Rivers even inherited the organization from founder Coleen Doucette, who founded AWC in 1994. Doucette left to work on well-oiled wildlife in Delaware. Rivers’ background began in wildlife rehabilitation and education at the Audubon Society in Massachusetts.
She worked in the clinic for three years until she went to college in Ontario. One of her professor’s partners was the director of Long Point Bird Observatory on Lake Erie.
“Every waking moment I could get away from school, I went there more every summer, every vacation,” Rivers said.
After spending countless hours researching and protecting endangered breeding species, she earned her credentials as a master bird bander.
Her tenure in Canada ended with graduation. But she quickly found a new home in Mount Desert Rock after seeing a newspaper ad for a position as Whale Research Assistant. The isolated location of 25 miles out to sea provided perfect conditions for a bird research station.
There she would start her love for bats. The nocturnal animals would find their way to her nets at night when she was fishing for petrales. She would build Maine’s first bat flight at AWC later in 2019.
“I just love them,” Rivers said. “And I tend to like animals that other people don’t like. Maybe I can make them change their mind.”

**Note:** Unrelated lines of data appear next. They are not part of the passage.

-- ==== Sys2Proof/Proofs/AccessChecks.lean ====
section
/-! PROOFS. What each core access touches where its checks pass (R200, R205 to R208, R384), and numbers read from a memory (R5). -/

namespace Sys2Proof.Machine

/-! ### The checks of each form (R200, R205 to R208, R384) -/

/-- The outcome of a check of ranges or blocks: SEGB with its WHY and offset, or what is touched. -/
def GOp.checked (x : GOp) (why : Option (Nat × Nat)) (w : Touch) : Except (Nat × Dword) Touch :=
  match why with
  | some y => .error (Cause.segb, segInfo x.name y.1 y.2)
  | none => .ok w

@[simp] theorem checked_none (x : GOp) (w : Touch) : x.checked none w = .ok w := rfl
@[simp] theorem checked_some (x : GOp) (y : Nat × Nat) (w : Touch) :
    x.checked (some y) w = .error (Cause.segb, segInfo x.name y.1 y.2) := rfl

/-- The byte ranges of the selected lanes, with the offset of each. -/
def laneRanges (sel : Dword) (off : Nat → Nat) : List (Nat × Nat) :=
  ((List.range 64).filter fun n => bit sel n).map fun n => (off n, 4)

/-- The offset of each lane of a gather or scatter (R207). -/
def GOp.laneOff (x : GOp) (n : Nat) : Nat := (x.o.s0 + (lane x.o.v0 n).setWidth 64).toNat

/-- A form that a segment of N4Q format does not allow (R206, R207). -/
def GOp.refusesN4q (x : GOp) : Except (Nat × Dword) Touch := .error (Cause.fmt, segInfo x.name 2 x.eo)

section
variable (x : GOp) (g : Seg)

theorem touch_scalarLoad (h : x.op ≤ 6) : x.touch g =
    x.checked (rangeWhy g.bytesLen (gSize x.op) [(x.eo, gSize x.op)]) { reads := [(x.eo, gSize x.op)] } := by
  obtain ⟨op, name, imm, r, o, org⟩ := x
  match op, h with
  | 0, _ | 1, _ | 2, _ | 3, _ | 4, _ | 5, _ | 6, _ => rfl

theorem touch_scalarStore (h : 16 ≤ x.op ∧ x.op ≤ 19) : x.touch g =
    x.checked (rangeWhy g.bytesLen (gSize x.op) [(x.eo, gSize x.op)]) { writes := [(x.eo, gSize x.op)] } := by
  obtain ⟨op, name, imm, r, o, org⟩ := x
  obtain ⟨lo, hi⟩ := h
  interval_cases op <;> rfl

theorem touch_atomic (h : 24 ≤ x.op ∧ x.op ≤ 29) : x.touch g =
    x.checked (rangeWhy g.bytesLen (gSize x.op) [(x.eo, gSize x.op)])
      { reads := [(x.eo, gSize x.op)], writes := [(x.eo, gSize x.op)], atomic := true } := by
  obtain ⟨op, name, imm, r, o, org⟩ := x
  obtain ⟨lo, hi⟩ := h
  interval_cases op <;> rfl

theorem touch_ldv (h : x.op = 8) : x.touch g =
    if g.fmt = 8 then
      x.checked (n4qWhy g.bytesLen [x.eo])
        { reads := [((n4qAt x.eo).1, 16), ((n4qAt x.eo).2.1, 1), ((n4qAt x.eo).2.2, 32)] }
    else x.checked (rangeWhy g.bytesLen 4 [(x.eo, 256)]) { reads := [(x.eo, 256)] } := by
  obtain ⟨op, name, imm, r, o, org⟩ := x
  subst h
  rfl

theorem touch_ldvS (h : x.op = 9) : x.touch g =
    if g.fmt = 8 then x.refusesN4q
    else x.checked (rangeWhy g.bytesLen 256 [(x.eo, 256)]) { reads := [(x.eo, 256)], swz := true } := by
  obtain ⟨op, name, imm, r, o, org⟩ := x
  subst h
  rfl

theorem touch_stv (h : x.op = 20) : x.touch g =
    if g.fmt = 8 then
      x.checked (n4qWhy g.bytesLen [x.eo])
        { reads := [((n4qAt x.eo).1, 16)], writes := [((n4qAt x.eo).2.1, 1), ((n4qAt x.eo).2.2, 32)] }
    else x.checked (rangeWhy g.bytesLen 4 [(x.eo, 256)]) { writes := [(x.eo, 256)] } := by
  obtain ⟨op, name, imm, r, o, org⟩ := x
  subst h
  rfl

theorem touch_stvS (h : x.op = 21) : x.touch g =
    if g.fmt = 8 then x.refusesN4q
    else x.checked (rangeWhy g.bytesLen 256 [(x.eo, 256)]) { writes := [(x.eo, 256)], swz := true } := by
  obtain ⟨op, name, imm, r, o, org⟩ := x
  subst h
  rfl

theorem touch_stvm (h : x.op = 22) : x.touch g =
    if g.fmt = 8 then x.refusesN4q
    else
      let rs := laneRanges x.org.lanes fun n => x.eo + 4 * n
      if rs.isEmpty then .ok {}
      else x.checked (if x.eo % 4 ≠ 0 then some (2, x.eo) else rangeWhy g.bytesLen 4 rs) { writes := rs } := by
  obtain ⟨op, name, imm, r, o, org⟩ := x
  subst h
  rfl

theorem laneOffs_ranges : (laneOffs x.org.lanes x.o.s0 x.o.v0).map (fun y => (y.2, 4)) = laneRanges x.org.lanes x.laneOff :=
  List.map_map

theorem touch_ldvg (h : x.op = 10) : x.touch g =
    if g.fmt = 8 then x.refusesN4q
    else x.checked (rangeWhy g.bytesLen 4 (laneRanges x.org.lanes x.laneOff)) { reads := laneRanges x.org.lanes x.laneOff } := by
  rw [← laneOffs_ranges]
  obtain ⟨op, name, imm, r, o, org⟩ := x
  subst h
  rfl

theorem touch_stvs (h : x.op = 23) : x.touch g =
    if g.fmt = 8 then x.refusesN4q
    else x.checked (rangeWhy g.bytesLen 4 (laneRanges x.org.lanes x.laneOff)) { writes := laneRanges x.org.lanes x.laneOff } := by
  rw [← laneOffs_ranges]
  obtain ⟨op, name, imm, r, o, org⟩ := x
  subst h
  rfl

end

/-- A range that is aligned and inside its segment passes. -/
theorem rangeWhy_one {len al e n : Nat} (ha : e % al = 0) (hl : e + n ≤ len) : rangeWhy len al [(e, n)] = none :=
  rangeWhy_none (by simpa using ⟨ha, hl⟩)

theorem n4qWhy_one {len e : Nat} (ha : e % 64 = 0) (hl : (n4qAt e).2.2 + 32 ≤ len) : n4qWhy len [e] = none :=
  n4qWhy_none (by simpa using ⟨ha, hl⟩)

theorem bytesLen_eq (g : Seg) : g.bytesLen = 256 * g.len := Nat.mul_comm ..

theorem rangeWhy_lanes {len : Nat} {sel : Dword} {off : Nat → Nat}
    (h : ∀ n ∈ (List.range 64).filter (fun n => bit sel n), off n % 4 = 0 ∧ off n + 4 ≤ len) :
    rangeWhy len 4 (laneRanges sel off) = none := by
  refine rangeWhy_none fun y hy => ?_
  obtain ⟨n, hn, rfl⟩ := List.mem_map.1 hy
  exact h n hn

theorem laneRanges_isEmpty (sel : Dword) (off : Nat → Nat) : (laneRanges sel off).isEmpty = decide (sel = 0) := by
  rw [laneRanges, List.isEmpty_map, selected_isEmpty]

theorem laneRanges_ne_nil {sel : Dword} (h : sel ≠ 0) (off : Nat → Nat) : laneRanges sel off ≠ [] := by
  rw [← List.isEmpty_eq_false_iff, laneRanges_isEmpty, decide_eq_false h]

/-! ### Numbers in memory (R5) -/

@[simp] theorem bytes_length (m : Memory) (a n : Nat) : (m.bytes a n).length = n := by
  induction n generalizing a with
  | zero => rfl
  | succ n ih => rw [Memory.bytes, List.length_cons, ih]

theorem bytes_getElem (m : Memory) (a n k : Nat) (h : k < (m.bytes a n).length) : (m.bytes a n)[k] = m.read (a + k) := by
  induction n generalizing a k with
  | zero => cases h
  | succ n ih =>
    cases k with
    | zero => rfl
    | succ k =>
      show (m.bytes (a + 1) n)[k]'_ = _
      rw [ih]
      exact congrArg m.read (by omega)

theorem bytes_congr {m q : Memory} {a n : Nat} (h : ∀ b, b < n → m.read (a + b) = q.read (a + b)) :
    m.bytes a n = q.bytes a n := by
  refine List.ext_getElem (by simp) fun k hk _ => ?_
  rw [bytes_getElem, bytes_getElem]
  exact h k (by simpa using hk)

/-- A number depends on its own bytes alone. -/
theorem nat_congr {m q : Memory} {a n : Nat} (h : ∀ b, b < n → m.read (a + b) = q.read (a + b)) : m.nat a n = q.nat a n := by
  rw [Memory.nat, Memory.nat, bytes_congr h]

theorem nat_one (m : Memory) (a : Nat) : m.nat a 1 = (m.read a).toNat := Nat.add_zero _

theorem bytesNat_lt (bs : List Byte) : bytesNat bs < 256 ^ bs.length := by
  induction bs with
  | nil => exact Nat.one_pos
  | cons b r ih =>
    have := b.isLt
    rw [bytesNat, List.length_cons, pow_succ]
    omega

theorem nat_lt (m : Memory) (a n : Nat) : m.nat a n < 256 ^ n := by
  simpa [Memory.nat] using bytesNat_lt (m.bytes a n)

@[simp] theorem natBytes_length (n v : Nat) : (natBytes n v).length = n := by
  induction n generalizing v with
  | zero => rfl
  | succ n ih => rw [natBytes, List.length_cons, ih]

theorem natBytes_getElem (n v k : Nat) (h : k < (natBytes n v).length) : (natBytes n v)[k] = BitVec.ofNat 8 (v / 256 ^ k) := by
  induction n generalizing v k with
  | zero => cases h
  | succ n ih =>
    cases k with
    | zero => simp [natBytes]
    | succ k =>
      show (natBytes n (v / 256))[k]'_ = _
      rw [ih, Nat.div_div_eq_div_mul, ← pow_succ']

theorem bytesNat_natBytes (n v : Nat) : bytesNat (natBytes n v) = v % 256 ^ n := by
  induction n generalizing v with
  | zero => rw [pow_zero, Nat.mod_one, natBytes, bytesNat]
  | succ n ih =>
    rw [natBytes, bytesNat, ih, BitVec.toNat_ofNat, pow_succ' 256 n]
    exact Nat.mod_mul.symm

/-- A byte of a stored number. -/
theorem read_storeNat {m : Memory} (hm : m.wf = true) (a v : Nat) {n b : Nat} (h : b < n) :
    (m.storeNat a n v).read (a + b) = BitVec.ofNat 8 (v / 256 ^ b) := by
  rw [Memory.storeNat, read_store_inside _ _ _ _ hm (by simpa using h), natBytes_getElem]

theorem read_storeNat_other (m : Memory) {a n v b : Nat} (h : b < a ∨ a + n ≤ b) : (m.storeNat a n v).read b = m.read b :=
  read_store_other _ _ _ _ (by simpa using h)

/-- A stored number is read back. -/
theorem nat_storeNat {m : Memory} (hm : m.wf = true) (a n v : Nat) : (m.storeNat a n v).nat a n = v % 256 ^ n := by
  have back := bytes_store (natBytes n v) m a hm
  rw [natBytes_length] at back
  rw [Memory.nat, Memory.storeNat, back, bytesNat_natBytes]

theorem nat_storeNat_other (m : Memory) {a n v c k : Nat} (h : c + k ≤ a ∨ a + n ≤ c) :
    (m.storeNat a n v).nat c k = m.nat c k :=
  nat_congr fun b hb => read_storeNat_other m (by omega)

end Sys2Proof.Machine
end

She ended up at AWC to fill the shoes of her neighbor who was about to close the store. After a 10-year hiatus from rehab and an afternoon with Dorcette to prepare, Rivers was put in charge.

Conservation programs are available by appointment at the Acadia Wildlife Center to learn about the 40 non-releasable animals housed at the wildlife center.
ISLANDER PHOTOGRAPH BY VICTORIA DECOSTER
Rivers has been at work ever since, expanding the center and caring for nearly every variety of wildlife for 25 years.
Mullane remembers that the walls of the training center, which used to be a wood shop for boat building, went up. He and his mother have built a new exhibition or cage every year.
“My mother and I built the entire eagle cage together. We lifted every panel and screwed it in,” he said.
Mullane, who has early memories of driving his kid’s car with bears in the back, said he will likely inherit the organization one day, but he’s worried about how he can cover the ever-increasing costs.
“I’ve worked for mostly non-profit organizations all my life. I love to get up and work for a mission and do something good in the world, but you also have to be able to live,” said Mullane.
Rivers said there are few rehabilitators because most people are unwilling to give up their lives and all their savings to care for injured or orphaned animals.
“I need to have something that has meaning to me, that I can look back on my life and just say I feel good when I’ve done something,” she said. “So that’s why I keep doing it. And the animals are amazing.”